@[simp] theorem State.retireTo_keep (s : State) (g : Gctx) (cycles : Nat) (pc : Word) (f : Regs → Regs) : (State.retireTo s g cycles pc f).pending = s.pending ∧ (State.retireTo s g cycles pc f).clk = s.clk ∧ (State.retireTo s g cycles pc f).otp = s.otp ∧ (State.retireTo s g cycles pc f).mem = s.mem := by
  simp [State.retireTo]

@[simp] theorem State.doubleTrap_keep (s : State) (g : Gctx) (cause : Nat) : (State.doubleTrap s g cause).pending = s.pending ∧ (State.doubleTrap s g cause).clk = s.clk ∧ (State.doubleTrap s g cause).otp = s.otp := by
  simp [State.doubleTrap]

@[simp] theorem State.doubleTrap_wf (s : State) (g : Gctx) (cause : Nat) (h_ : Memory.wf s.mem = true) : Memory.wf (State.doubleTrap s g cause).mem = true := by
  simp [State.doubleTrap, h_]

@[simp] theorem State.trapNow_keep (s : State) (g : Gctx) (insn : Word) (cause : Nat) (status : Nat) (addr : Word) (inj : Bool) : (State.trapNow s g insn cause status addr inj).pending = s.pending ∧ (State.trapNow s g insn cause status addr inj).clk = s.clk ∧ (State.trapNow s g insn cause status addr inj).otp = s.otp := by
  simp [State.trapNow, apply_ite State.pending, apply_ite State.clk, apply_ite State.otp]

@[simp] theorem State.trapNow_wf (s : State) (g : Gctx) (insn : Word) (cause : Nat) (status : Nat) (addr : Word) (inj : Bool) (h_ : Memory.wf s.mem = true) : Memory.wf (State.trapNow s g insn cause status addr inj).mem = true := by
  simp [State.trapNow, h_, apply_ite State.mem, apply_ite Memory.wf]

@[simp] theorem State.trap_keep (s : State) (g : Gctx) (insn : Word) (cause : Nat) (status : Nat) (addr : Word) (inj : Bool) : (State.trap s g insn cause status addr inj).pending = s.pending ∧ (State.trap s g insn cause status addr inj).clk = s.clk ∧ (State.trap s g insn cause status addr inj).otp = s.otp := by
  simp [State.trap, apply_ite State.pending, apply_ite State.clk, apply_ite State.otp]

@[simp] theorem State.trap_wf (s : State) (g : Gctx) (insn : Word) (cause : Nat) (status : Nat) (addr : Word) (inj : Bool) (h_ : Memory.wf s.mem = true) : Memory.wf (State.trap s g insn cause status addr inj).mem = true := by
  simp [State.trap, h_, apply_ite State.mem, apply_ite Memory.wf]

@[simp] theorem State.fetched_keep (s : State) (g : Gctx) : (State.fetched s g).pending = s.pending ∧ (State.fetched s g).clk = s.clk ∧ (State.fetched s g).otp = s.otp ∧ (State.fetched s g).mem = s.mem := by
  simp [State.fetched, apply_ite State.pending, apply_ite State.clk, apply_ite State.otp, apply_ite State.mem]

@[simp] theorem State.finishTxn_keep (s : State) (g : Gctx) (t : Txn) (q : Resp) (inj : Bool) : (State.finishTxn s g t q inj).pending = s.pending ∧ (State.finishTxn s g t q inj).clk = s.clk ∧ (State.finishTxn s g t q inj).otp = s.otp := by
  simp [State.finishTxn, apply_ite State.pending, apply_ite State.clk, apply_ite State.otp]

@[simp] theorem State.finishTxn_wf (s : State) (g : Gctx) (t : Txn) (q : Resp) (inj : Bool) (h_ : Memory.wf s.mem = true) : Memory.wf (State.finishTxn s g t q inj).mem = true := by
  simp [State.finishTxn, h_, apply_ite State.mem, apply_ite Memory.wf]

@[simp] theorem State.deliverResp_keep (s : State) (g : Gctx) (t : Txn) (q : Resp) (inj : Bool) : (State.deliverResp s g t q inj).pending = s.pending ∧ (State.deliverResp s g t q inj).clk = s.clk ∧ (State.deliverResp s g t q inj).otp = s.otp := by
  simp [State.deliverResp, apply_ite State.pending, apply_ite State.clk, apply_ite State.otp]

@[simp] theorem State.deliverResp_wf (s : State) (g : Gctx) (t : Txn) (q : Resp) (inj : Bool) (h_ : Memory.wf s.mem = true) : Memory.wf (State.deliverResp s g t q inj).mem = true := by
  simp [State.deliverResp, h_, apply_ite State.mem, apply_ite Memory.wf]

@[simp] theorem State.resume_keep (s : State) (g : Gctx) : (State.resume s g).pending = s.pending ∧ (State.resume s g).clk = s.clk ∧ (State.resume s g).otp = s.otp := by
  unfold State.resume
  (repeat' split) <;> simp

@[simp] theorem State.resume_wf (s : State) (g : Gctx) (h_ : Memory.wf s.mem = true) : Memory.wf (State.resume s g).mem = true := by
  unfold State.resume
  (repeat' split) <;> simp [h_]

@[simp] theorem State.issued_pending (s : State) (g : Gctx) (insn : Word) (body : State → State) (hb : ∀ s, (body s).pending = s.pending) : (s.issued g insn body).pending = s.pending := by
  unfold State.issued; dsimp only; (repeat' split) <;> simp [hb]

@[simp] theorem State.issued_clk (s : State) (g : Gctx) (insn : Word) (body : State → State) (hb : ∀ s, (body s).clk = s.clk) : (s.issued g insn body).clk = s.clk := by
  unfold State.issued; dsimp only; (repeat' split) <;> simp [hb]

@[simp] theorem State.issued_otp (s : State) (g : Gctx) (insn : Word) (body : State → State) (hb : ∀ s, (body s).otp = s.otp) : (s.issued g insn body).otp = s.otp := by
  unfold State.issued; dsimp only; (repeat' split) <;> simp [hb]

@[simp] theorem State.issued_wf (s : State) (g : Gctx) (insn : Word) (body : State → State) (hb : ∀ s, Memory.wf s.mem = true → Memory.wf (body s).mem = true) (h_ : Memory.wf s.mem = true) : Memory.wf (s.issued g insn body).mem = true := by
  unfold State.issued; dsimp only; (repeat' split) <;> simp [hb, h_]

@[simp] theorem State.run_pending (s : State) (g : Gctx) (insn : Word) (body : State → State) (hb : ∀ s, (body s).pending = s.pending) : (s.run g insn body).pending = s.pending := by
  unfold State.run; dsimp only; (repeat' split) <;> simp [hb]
□ □ □
* TASK REQUIREMENTS *
Each line of the entries that contains the word "trapNow" should be listed.

* ANSWER TO THIS EXERCISE *
@[simp] theorem State.trapNow_keep (s : State) (g : Gctx) (insn : Word) (cause : Nat) (status : Nat) (addr : Word) (inj : Bool) : (State.trapNow s g insn cause status addr inj).pending = s.pending ∧ (State.trapNow s g insn cause status addr inj).clk = s.clk ∧ (State.trapNow s g insn cause status addr inj).otp = s.otp := by
  simp [State.trapNow, apply_ite State.pending, apply_ite State.clk, apply_ite State.otp]
@[simp] theorem State.trapNow_wf (s : State) (g : Gctx) (insn : Word) (cause : Nat) (status : Nat) (addr : Word) (inj : Bool) (h_ : Memory.wf s.mem = true) : Memory.wf (State.trapNow s g insn cause status addr inj).mem = true := by
  simp [State.trapNow, h_, apply_ite State.mem, apply_ite Memory.wf]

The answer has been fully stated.